**Assigned task**. Look for the line that has "Row Cx of the" in the material below; please repeat it and every line after it, exactly, up to and including the line that has "4⟩, ⟨.dec, .abs, 6⟩, ⟨.xxx, .imp, 6⟩]", and nothing else.

**Material provided**.
-- ==== Sys2Proof/Decode.lean ====
section
/-! DEFINITION. The opcode table, the decoder, which is total on any bytes, and the encoder
(`30_encoding.md`). -/
namespace Sys2Proof
open Sys2Proof.Machine

/-- The length in bytes of an instruction of a mode (`30_encoding.md` R201). -/
def Mode.length : Mode → Nat
  | .imp => 1
  | .imm | .zp0 | .zpx | .zpy | .rel | .izx | .izy => 2
  | .abs | .abx | .aby | .ind => 3

/-- Operand assembly: the operand of a mode from the bytes after the opcode, `{b2, b1}` low byte first
(`30_encoding.md` R202). -/
def Operand.ofBytes (m : Mode) (b1 b2 : Byte) : Operand :=
  match m with
  | .imp => .imp
  | .imm => .imm b1
  | .zp0 => .zp0 b1
  | .zpx => .zpx b1
  | .zpy => .zpy b1
  | .rel => .rel b1
  | .abs => .abs (pair b2 b1)
  | .abx => .abx (pair b2 b1)
  | .aby => .aby (pair b2 b1)
  | .ind => .ind (pair b2 b1)
  | .izx => .izx b1
  | .izy => .izy b1

/-- The operand bytes in address order (`30_encoding.md` R201). -/
def Operand.bytes : Operand → List Byte
  | .imp => []
  | .imm b | .zp0 b | .zpx b | .zpy b | .rel b | .izx b | .izy b => [b]
  | .abs w | .abx w | .aby w | .ind w => [lo8 w, hi8 w]

/-- An entry of the 256-entry table: `(operation, addressing mode, base cycles)` (`10_state.md` R30). -/
structure TableEntry where
  op : Op
  mode : Mode
  base : Nat
  deriving DecidableEq, Repr

/-- Row 0x of the matrix of `30_encoding.md` R209. -/
def tableRow0 : List TableEntry := [
  ⟨.brk, .imp, 7⟩, ⟨.ora, .izx, 6⟩, ⟨.xxx, .imp, 2⟩, ⟨.xxx, .imp, 8⟩,
  ⟨.xxx, .imp, 3⟩, ⟨.ora, .zp0, 3⟩, ⟨.asl, .zp0, 5⟩, ⟨.xxx, .imp, 5⟩,
  ⟨.php, .imp, 3⟩, ⟨.ora, .imm, 2⟩, ⟨.asl, .imp, 2⟩, ⟨.xxx, .imp, 2⟩,
  ⟨.xxx, .imp, 4⟩, ⟨.ora, .abs, 4⟩, ⟨.asl, .abs, 6⟩, ⟨.xxx, .imp, 6⟩]

/-- Row 1x of the matrix of `30_encoding.md` R209. -/
def tableRow1 : List TableEntry := [
  ⟨.bpl, .rel, 2⟩, ⟨.ora, .izy, 5⟩, ⟨.xxx, .imp, 2⟩, ⟨.xxx, .imp, 8⟩,
  ⟨.xxx, .imp, 4⟩, ⟨.ora, .zpx, 4⟩, ⟨.asl, .zpx, 6⟩, ⟨.xxx, .imp, 6⟩,
  ⟨.clc, .imp, 2⟩, ⟨.ora, .aby, 4⟩, ⟨.xxx, .imp, 2⟩, ⟨.xxx, .imp, 7⟩,
  ⟨.xxx, .imp, 4⟩, ⟨.ora, .abx, 4⟩, ⟨.asl, .abx, 7⟩, ⟨.xxx, .imp, 7⟩]

/-- Row 2x of the matrix of `30_encoding.md` R209. -/
def tableRow2 : List TableEntry := [
  ⟨.jsr, .abs, 6⟩, ⟨.and, .izx, 6⟩, ⟨.xxx, .imp, 2⟩, ⟨.xxx, .imp, 8⟩,
  ⟨.bit, .zp0, 3⟩, ⟨.and, .zp0, 3⟩, ⟨.rol, .zp0, 5⟩, ⟨.xxx, .imp, 5⟩,
  ⟨.plp, .imp, 4⟩, ⟨.and, .imm, 2⟩, ⟨.rol, .imp, 2⟩, ⟨.xxx, .imp, 2⟩,
  ⟨.bit, .abs, 4⟩, ⟨.and, .abs, 4⟩, ⟨.rol, .abs, 6⟩, ⟨.xxx, .imp, 6⟩]

/-- Row 3x of the matrix of `30_encoding.md` R209. -/
def tableRow3 : List TableEntry := [
  ⟨.bmi, .rel, 2⟩, ⟨.and, .izy, 5⟩, ⟨.xxx, .imp, 2⟩, ⟨.xxx, .imp, 8⟩,
  ⟨.xxx, .imp, 4⟩, ⟨.and, .zpx, 4⟩, ⟨.rol, .zpx, 6⟩, ⟨.xxx, .imp, 6⟩,
  ⟨.sec, .imp, 2⟩, ⟨.and, .aby, 4⟩, ⟨.xxx, .imp, 2⟩, ⟨.xxx, .imp, 7⟩,
  ⟨.xxx, .imp, 4⟩, ⟨.and, .abx, 4⟩, ⟨.rol, .abx, 7⟩, ⟨.xxx, .imp, 7⟩]

/-- Row 4x of the matrix of `30_encoding.md` R209. -/
def tableRow4 : List TableEntry := [
  ⟨.rti, .imp, 6⟩, ⟨.eor, .izx, 6⟩, ⟨.xxx, .imp, 2⟩, ⟨.xxx, .imp, 8⟩,
  ⟨.xxx, .imp, 3⟩, ⟨.eor, .zp0, 3⟩, ⟨.lsr, .zp0, 5⟩, ⟨.xxx, .imp, 5⟩,
  ⟨.pha, .imp, 3⟩, ⟨.eor, .imm, 2⟩, ⟨.lsr, .imp, 2⟩, ⟨.xxx, .imp, 2⟩,
  ⟨.jmp, .abs, 3⟩, ⟨.eor, .abs, 4⟩, ⟨.lsr, .abs, 6⟩, ⟨.xxx, .imp, 6⟩]

/-- Row 5x of the matrix of `30_encoding.md` R209. -/
def tableRow5 : List TableEntry := [
  ⟨.bvc, .rel, 2⟩, ⟨.eor, .izy, 5⟩, ⟨.xxx, .imp, 2⟩, ⟨.xxx, .imp, 8⟩,
  ⟨.xxx, .imp, 4⟩, ⟨.eor, .zpx, 4⟩, ⟨.lsr, .zpx, 6⟩, ⟨.xxx, .imp, 6⟩,
  ⟨.cli, .imp, 2⟩, ⟨.eor, .aby, 4⟩, ⟨.xxx, .imp, 2⟩, ⟨.xxx, .imp, 7⟩,
  ⟨.xxx, .imp, 4⟩, ⟨.eor, .abx, 4⟩, ⟨.lsr, .abx, 7⟩, ⟨.xxx, .imp, 7⟩]

/-- Row 6x of the matrix of `30_encoding.md` R209. -/
def tableRow6 : List TableEntry := [
  ⟨.rts, .imp, 6⟩, ⟨.adc, .izx, 6⟩, ⟨.xxx, .imp, 2⟩, ⟨.xxx, .imp, 8⟩,
  ⟨.xxx, .imp, 3⟩, ⟨.adc, .zp0, 3⟩, ⟨.ror, .zp0, 5⟩, ⟨.xxx, .imp, 5⟩,
  ⟨.pla, .imp, 4⟩, ⟨.adc, .imm, 2⟩, ⟨.ror, .imp, 2⟩, ⟨.xxx, .imp, 2⟩,
  ⟨.jmp, .ind, 5⟩, ⟨.adc, .abs, 4⟩, ⟨.ror, .abs, 6⟩, ⟨.xxx, .imp, 6⟩]

/-- Row 7x of the matrix of `30_encoding.md` R209. -/
def tableRow7 : List TableEntry := [
  ⟨.bvs, .rel, 2⟩, ⟨.adc, .izy, 5⟩, ⟨.xxx, .imp, 2⟩, ⟨.xxx, .imp, 8⟩,
  ⟨.xxx, .imp, 4⟩, ⟨.adc, .zpx, 4⟩, ⟨.ror, .zpx, 6⟩, ⟨.xxx, .imp, 6⟩,
  ⟨.sei, .imp, 2⟩, ⟨.adc, .aby, 4⟩, ⟨.xxx, .imp, 2⟩, ⟨.xxx, .imp, 7⟩,
  ⟨.xxx, .imp, 4⟩, ⟨.adc, .abx, 4⟩, ⟨.ror, .abx, 7⟩, ⟨.xxx, .imp, 7⟩]

/-- Row 8x of the matrix of `30_encoding.md` R209. -/
def tableRow8 : List TableEntry := [
  ⟨.xxx, .imp, 2⟩, ⟨.sta, .izx, 6⟩, ⟨.xxx, .imp, 2⟩, ⟨.xxx, .imp, 6⟩,
  ⟨.sty, .zp0, 3⟩, ⟨.sta, .zp0, 3⟩, ⟨.stx, .zp0, 3⟩, ⟨.xxx, .imp, 3⟩,
  ⟨.dey, .imp, 2⟩, ⟨.xxx, .imp, 2⟩, ⟨.txa, .imp, 2⟩, ⟨.xxx, .imp, 2⟩,
  ⟨.sty, .abs, 4⟩, ⟨.sta, .abs, 4⟩, ⟨.stx, .abs, 4⟩, ⟨.xxx, .imp, 4⟩]

/-- Row 9x of the matrix of `30_encoding.md` R209. -/
def tableRow9 : List TableEntry := [
  ⟨.bcc, .rel, 2⟩, ⟨.sta, .izy, 6⟩, ⟨.xxx, .imp, 2⟩, ⟨.xxx, .imp, 6⟩,
  ⟨.sty, .zpx, 4⟩, ⟨.sta, .zpx, 4⟩, ⟨.stx, .zpy, 4⟩, ⟨.xxx, .imp, 4⟩,
  ⟨.tya, .imp, 2⟩, ⟨.sta, .aby, 5⟩, ⟨.txs, .imp, 2⟩, ⟨.xxx, .imp, 5⟩,
  ⟨.xxx, .imp, 5⟩, ⟨.sta, .abx, 5⟩, ⟨.xxx, .imp, 5⟩, ⟨.xxx, .imp, 5⟩]

/-- Row Ax of the matrix of `30_encoding.md` R209. -/
def tableRowA : List TableEntry := [
  ⟨.ldy, .imm, 2⟩, ⟨.lda, .izx, 6⟩, ⟨.ldx, .imm, 2⟩, ⟨.xxx, .imp, 6⟩,
  ⟨.ldy, .zp0, 3⟩, ⟨.lda, .zp0, 3⟩, ⟨.ldx, .zp0, 3⟩, ⟨.xxx, .imp, 3⟩,
  ⟨.tay, .imp, 2⟩, ⟨.lda, .imm, 2⟩, ⟨.tax, .imp, 2⟩, ⟨.xxx, .imp, 2⟩,
  ⟨.ldy, .abs, 4⟩, ⟨.lda, .abs, 4⟩, ⟨.ldx, .abs, 4⟩, ⟨.xxx, .imp, 4⟩]

/-- Row Bx of the matrix of `30_encoding.md` R209. -/
def tableRowB : List TableEntry := [
  ⟨.bcs, .rel, 2⟩, ⟨.lda, .izy, 5⟩, ⟨.xxx, .imp, 2⟩, ⟨.xxx, .imp, 5⟩,
  ⟨.ldy, .zpx, 4⟩, ⟨.lda, .zpx, 4⟩, ⟨.ldx, .zpy, 4⟩, ⟨.xxx, .imp, 4⟩,
  ⟨.clv, .imp, 2⟩, ⟨.lda, .aby, 4⟩, ⟨.tsx, .imp, 2⟩, ⟨.xxx, .imp, 4⟩,
  ⟨.ldy, .abx, 4⟩, ⟨.lda, .abx, 4⟩, ⟨.ldx, .aby, 4⟩, ⟨.xxx, .imp, 4⟩]

/-- Row Cx of the matrix of `30_encoding.md` R209. -/
def tableRowC : List TableEntry := [
  ⟨.cpy, .imm, 2⟩, ⟨.cmp, .izx, 6⟩, ⟨.xxx, .imp, 2⟩, ⟨.xxx, .imp, 8⟩,
  ⟨.cpy, .zp0, 3⟩, ⟨.cmp, .zp0, 3⟩, ⟨.dec, .zp0, 5⟩, ⟨.xxx, .imp, 5⟩,
  ⟨.iny, .imp, 2⟩, ⟨.cmp, .imm, 2⟩, ⟨.dex, .imp, 2⟩, ⟨.xxx, .imp, 2⟩,
  ⟨.cpy, .abs, 4⟩, ⟨.cmp, .abs, 4⟩, ⟨.dec, .abs, 6⟩, ⟨.xxx, .imp, 6⟩]

/-- Row Dx of the matrix of `30_encoding.md` R209. -/
def tableRowD : List TableEntry := [
  ⟨.bne, .rel, 2⟩, ⟨.cmp, .izy, 5⟩, ⟨.xxx, .imp, 2⟩, ⟨.xxx, .imp, 8⟩,
  ⟨.xxx, .imp, 4⟩, ⟨.cmp, .zpx, 4⟩, ⟨.dec, .zpx, 6⟩, ⟨.xxx, .imp, 6⟩,
  ⟨.cld, .imp, 2⟩, ⟨.cmp, .aby, 4⟩, ⟨.xxx, .imp, 2⟩, ⟨.xxx, .imp, 7⟩,
  ⟨.xxx, .imp, 4⟩, ⟨.cmp, .abx, 4⟩, ⟨.dec, .abx, 7⟩, ⟨.xxx, .imp, 7⟩]

/-- Row Ex of the matrix of `30_encoding.md` R209. -/
def tableRowE : List TableEntry := [
  ⟨.cpx, .imm, 2⟩, ⟨.sbc, .izx, 6⟩, ⟨.xxx, .imp, 2⟩, ⟨.xxx, .imp, 8⟩,
  ⟨.cpx, .zp0, 3⟩, ⟨.sbc, .zp0, 3⟩, ⟨.inc, .zp0, 5⟩, ⟨.xxx, .imp, 5⟩,
  ⟨.inx, .imp, 2⟩, ⟨.sbc, .imm, 2⟩, ⟨.nop, .imp, 2⟩, ⟨.xxx, .imp, 2⟩,
  ⟨.cpx, .abs, 4⟩, ⟨.sbc, .abs, 4⟩, ⟨.inc, .abs, 6⟩, ⟨.xxx, .imp, 6⟩]

/-- Row Fx of the matrix of `30_encoding.md` R209. -/
def tableRowF : List TableEntry := [
  ⟨.beq, .rel, 2⟩, ⟨.sbc, .izy, 5⟩, ⟨.xxx, .imp, 2⟩, ⟨.xxx, .imp, 8⟩,
  ⟨.xxx, .imp, 4⟩, ⟨.sbc, .zpx, 4⟩, ⟨.inc, .zpx, 6⟩, ⟨.xxx, .imp, 6⟩,
  ⟨.sed, .imp, 2⟩, ⟨.sbc, .aby, 4⟩, ⟨.xxx, .imp, 2⟩, ⟨.xxx, .imp, 7⟩,
  ⟨.xxx, .imp, 4⟩, ⟨.sbc, .abx, 4⟩, ⟨.inc, .abx, 7⟩, ⟨.xxx, .imp, 7⟩]

/-- The opcode table (`30_encoding.md` R209). The mode and the base cycles of its `xxx` entries are the parameters
`UNDEF_MODE` and `UNDEF_CYCLES` at their defaults (R207, R208, D4). -/
def opcodeTable : List TableEntry :=
  tableRow0 ++ tableRow1 ++ tableRow2 ++ tableRow3 ++
  tableRow4 ++ tableRow5 ++ tableRow6 ++ tableRow7 ++
  tableRow8 ++ tableRow9 ++ tableRowA ++ tableRowB ++
  tableRowC ++ tableRowD ++ tableRowE ++ tableRowF

/-- The default entry of an opcode (`30_encoding.md` R209). -/
def tableEntry (opcode : Byte) : TableEntry := opcodeTable.getD opcode.toNat ⟨.xxx, .imp, 2⟩

/-- `TABLE[opcode]` (`30_encoding.md` R203): the default entry, the mode and the base cycles of an undocumented
opcode being those the parameters `UNDEF_MODE` and `UNDEF_CYCLES` give it (R207, R208, D4). -/
def Params.entry (p : Params) (opcode : Byte) : TableEntry :=
  let e := tableEntry opcode
  if e.op = .xxx then
    { op := .xxx, mode := (p.undefMode.lookup opcode).getD e.mode, base := (p.undefCycles.lookup opcode).getD e.base }
  else e

/-- The instruction of an opcode byte and the two bytes after it: total, no encoding is illegal
(`30_encoding.md` R203, R212). A byte beyond the instruction's length is not looked at. -/
def decodeBytes (p : Params) (opcode b1 b2 : Byte) : Instr :=
  (p.entry opcode).op.instr opcode (Operand.ofBytes (p.entry opcode).mode b1 b2)

/-- Why a list of bytes is not an instruction. Every opcode byte is one, so only a list that ends too soon is
refused. -/
inductive DecodeError where
  /-- There is no opcode byte. -/
  | empty
  /-- The list ends before the operand bytes that the opcode's mode takes. -/
  | truncated (opcode : Byte)
  deriving DecidableEq, Repr

/-- The instruction at the head of a list of bytes, and the rest of the list. -/
def decode (p : Params) : List Byte → Except DecodeError (Instr × List Byte)
  | [] => .error .empty
  | opcode :: rest =>
    match (p.entry opcode).mode.length, rest with
    | 1, rest => .ok (decodeBytes p opcode 0#8 0#8, rest)
    | 2, b1 :: rest => .ok (decodeBytes p opcode b1 0#8, rest)
    | 3, b1 :: b2 :: rest => .ok (decodeBytes p opcode b1 b2, rest)
    | _, _ => .error (.truncated opcode)

/-- The documented opcode bytes of an operation with their modes (`30_encoding.md` R206); none for the
catch-all. -/
def Op.opcodes : Op → List (Mode × Byte)
  | .lda => [(.imm, 0xA9#8), (.zp0, 0xA5#8), (.zpx, 0xB5#8), (.abs, 0xAD#8), (.abx, 0xBD#8), (.aby, 0xB9#8), (.izx, 0xA1#8), (.izy, 0xB1#8)]
  | .ldx => [(.imm, 0xA2#8), (.zp0, 0xA6#8), (.zpy, 0xB6#8), (.abs, 0xAE#8), (.aby, 0xBE#8)]
  | .ldy => [(.imm, 0xA0#8), (.zp0, 0xA4#8), (.zpx, 0xB4#8), (.abs, 0xAC#8), (.abx, 0xBC#8)]
  | .sta => [(.zp0, 0x85#8), (.zpx, 0x95#8), (.abs, 0x8D#8), (.abx, 0x9D#8), (.aby, 0x99#8), (.izx, 0x81#8), (.izy, 0x91#8)]
  | .stx => [(.zp0, 0x86#8), (.zpy, 0x96#8), (.abs, 0x8E#8)]
  | .sty => [(.zp0, 0x84#8), (.zpx, 0x94#8), (.abs, 0x8C#8)]
  | .tax => [(.imp, 0xAA#8)]
  | .tay => [(.imp, 0xA8#8)]
  | .txa => [(.imp, 0x8A#8)]
  | .tya => [(.imp, 0x98#8)]
  | .tsx => [(.imp, 0xBA#8)]
  | .txs => [(.imp, 0x9A#8)]
  | .adc => [(.imm, 0x69#8), (.zp0, 0x65#8), (.zpx, 0x75#8), (.abs, 0x6D#8), (.abx, 0x7D#8), (.aby, 0x79#8), (.izx, 0x61#8), (.izy, 0x71#8)]
  | .sbc => [(.imm, 0xE9#8), (.zp0, 0xE5#8), (.zpx, 0xF5#8), (.abs, 0xED#8), (.abx, 0xFD#8), (.aby, 0xF9#8), (.izx, 0xE1#8), (.izy, 0xF1#8)]
  | .and => [(.imm, 0x29#8), (.zp0, 0x25#8), (.zpx, 0x35#8), (.abs, 0x2D#8), (.abx, 0x3D#8), (.aby, 0x39#8), (.izx, 0x21#8), (.izy, 0x31#8)]
  | .ora => [(.imm, 0x09#8), (.zp0, 0x05#8), (.zpx, 0x15#8), (.abs, 0x0D#8), (.abx, 0x1D#8), (.aby, 0x19#8), (.izx, 0x01#8), (.izy, 0x11#8)]
  | .eor => [(.imm, 0x49#8), (.zp0, 0x45#8), (.zpx, 0x55#8), (.abs, 0x4D#8), (.abx, 0x5D#8), (.aby, 0x59#8), (.izx, 0x41#8), (.izy, 0x51#8)]
  | .bit => [(.zp0, 0x24#8), (.abs, 0x2C#8)]
  | .cmp => [(.imm, 0xC9#8), (.zp0, 0xC5#8), (.zpx, 0xD5#8), (.abs, 0xCD#8), (.abx, 0xDD#8), (.aby, 0xD9#8), (.izx, 0xC1#8), (.izy, 0xD1#8)]
  | .cpx => [(.imm, 0xE0#8), (.zp0, 0xE4#8), (.abs, 0xEC#8)]
  | .cpy => [(.imm, 0xC0#8), (.zp0, 0xC4#8), (.abs, 0xCC#8)]
  | .inc => [(.zp0, 0xE6#8), (.zpx, 0xF6#8), (.abs, 0xEE#8), (.abx, 0xFE#8)]
  | .dec => [(.zp0, 0xC6#8), (.zpx, 0xD6#8), (.abs, 0xCE#8), (.abx, 0xDE#8)]
  | .inx => [(.imp, 0xE8#8)]
  | .iny => [(.imp, 0xC8#8)]
  | .dex => [(.imp, 0xCA#8)]
  | .dey => [(.imp, 0x88#8)]
  | .asl => [(.imp, 0x0A#8), (.zp0, 0x06#8), (.zpx, 0x16#8), (.abs, 0x0E#8), (.abx, 0x1E#8)]
  | .lsr => [(.imp, 0x4A#8), (.zp0, 0x46#8), (.zpx, 0x56#8), (.abs, 0x4E#8), (.abx, 0x5E#8)]
  | .rol => [(.imp, 0x2A#8), (.zp0, 0x26#8), (.zpx, 0x36#8), (.abs, 0x2E#8), (.abx, 0x3E#8)]
  | .ror => [(.imp, 0x6A#8), (.zp0, 0x66#8), (.zpx, 0x76#8), (.abs, 0x6E#8), (.abx, 0x7E#8)]
  | .jmp => [(.abs, 0x4C#8), (.ind, 0x6C#8)]
  | .jsr => [(.abs, 0x20#8)]
  | .rts => [(.imp, 0x60#8)]
  | .bcc => [(.rel, 0x90#8)]
  | .bcs => [(.rel, 0xB0#8)]
  | .beq => [(.rel, 0xF0#8)]
  | .bne => [(.rel, 0xD0#8)]
  | .bmi => [(.rel, 0x30#8)]
  | .bpl => [(.rel, 0x10#8)]
  | .bvc => [(.rel, 0x50#8)]
  | .bvs => [(.rel, 0x70#8)]
  | .pha => [(.imp, 0x48#8)]
  | .pla => [(.imp, 0x68#8)]
  | .php => [(.imp, 0x08#8)]
  | .plp => [(.imp, 0x28#8)]
  | .clc => [(.imp, 0x18#8)]
  | .sec => [(.imp, 0x38#8)]
  | .cli => [(.imp, 0x58#8)]
  | .sei => [(.imp, 0x78#8)]
  | .cld => [(.imp, 0xD8#8)]
  | .sed => [(.imp, 0xF8#8)]
  | .clv => [(.imp, 0xB8#8)]
  | .brk => [(.imp, 0x00#8)]
  | .rti => [(.imp, 0x40#8)]
  | .nop => [(.imp, 0xEA#8)]
  | .xxx => []

/-- The opcode byte of an operation in a mode, where `30_encoding.md` R206 has one. -/
def Op.opcode (op : Op) (m : Mode) : Option Byte := op.opcodes.lookup m

/-- The opcode byte of an instruction, where it has one. -/
def Instr.opcode : Instr → Option Byte
  | .xxx b _ => some b
  | i => i.op.opcode i.operand.mode

/-- The bytes of an instruction, in address order; none for an operation in a mode it has no opcode for. -/
def encode (i : Instr) : Option (List Byte) := i.opcode.map fun b => b :: i.operand.bytes

/-- The base cycles of an operation in a mode: the third member of its opcode's table entry
(`30_encoding.md` R203). -/
def baseCycles (op : Op) (m : Mode) : Nat :=
  match op.opcode m with
  | some b => (tableEntry b).base
  | none => 0

/-- The instruction the decoder reads from an instruction whose bits are `w` as `spec/opcode_table.json` numbers
them: bit 0 is the least significant bit of the opcode byte, the operand bytes follow in address order, and every
bit from `nbits` up is 0. The parameters are at their defaults, as the table has them. -/
def decodeTableWord (nbits w : Nat) : Option Instr :=
  let x : BitVec 24 := BitVec.ofNat 24 (w % 2 ^ nbits)
  match decode standardParams [x.extractLsb' 0 8, x.extractLsb' 8 8, x.extractLsb' 16 8] with
  | .ok (i, _) => some i
  | .error _ => none

end Sys2Proof
end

**Solution**.
/-- Row Cx of the matrix of `30_encoding.md` R209. -/
def tableRowC : List TableEntry := [
  ⟨.cpy, .imm, 2⟩, ⟨.cmp, .izx, 6⟩, ⟨.xxx, .imp, 2⟩, ⟨.xxx, .imp, 8⟩,
  ⟨.cpy, .zp0, 3⟩, ⟨.cmp, .zp0, 3⟩, ⟨.dec, .zp0, 5⟩, ⟨.xxx, .imp, 5⟩,
  ⟨.iny, .imp, 2⟩, ⟨.cmp, .imm, 2⟩, ⟨.dex, .imp, 2⟩, ⟨.xxx, .imp, 2⟩,
  ⟨.cpy, .abs, 4⟩, ⟨.cmp, .abs, 4⟩, ⟨.dec, .abs, 6⟩, ⟨.xxx, .imp, 6⟩]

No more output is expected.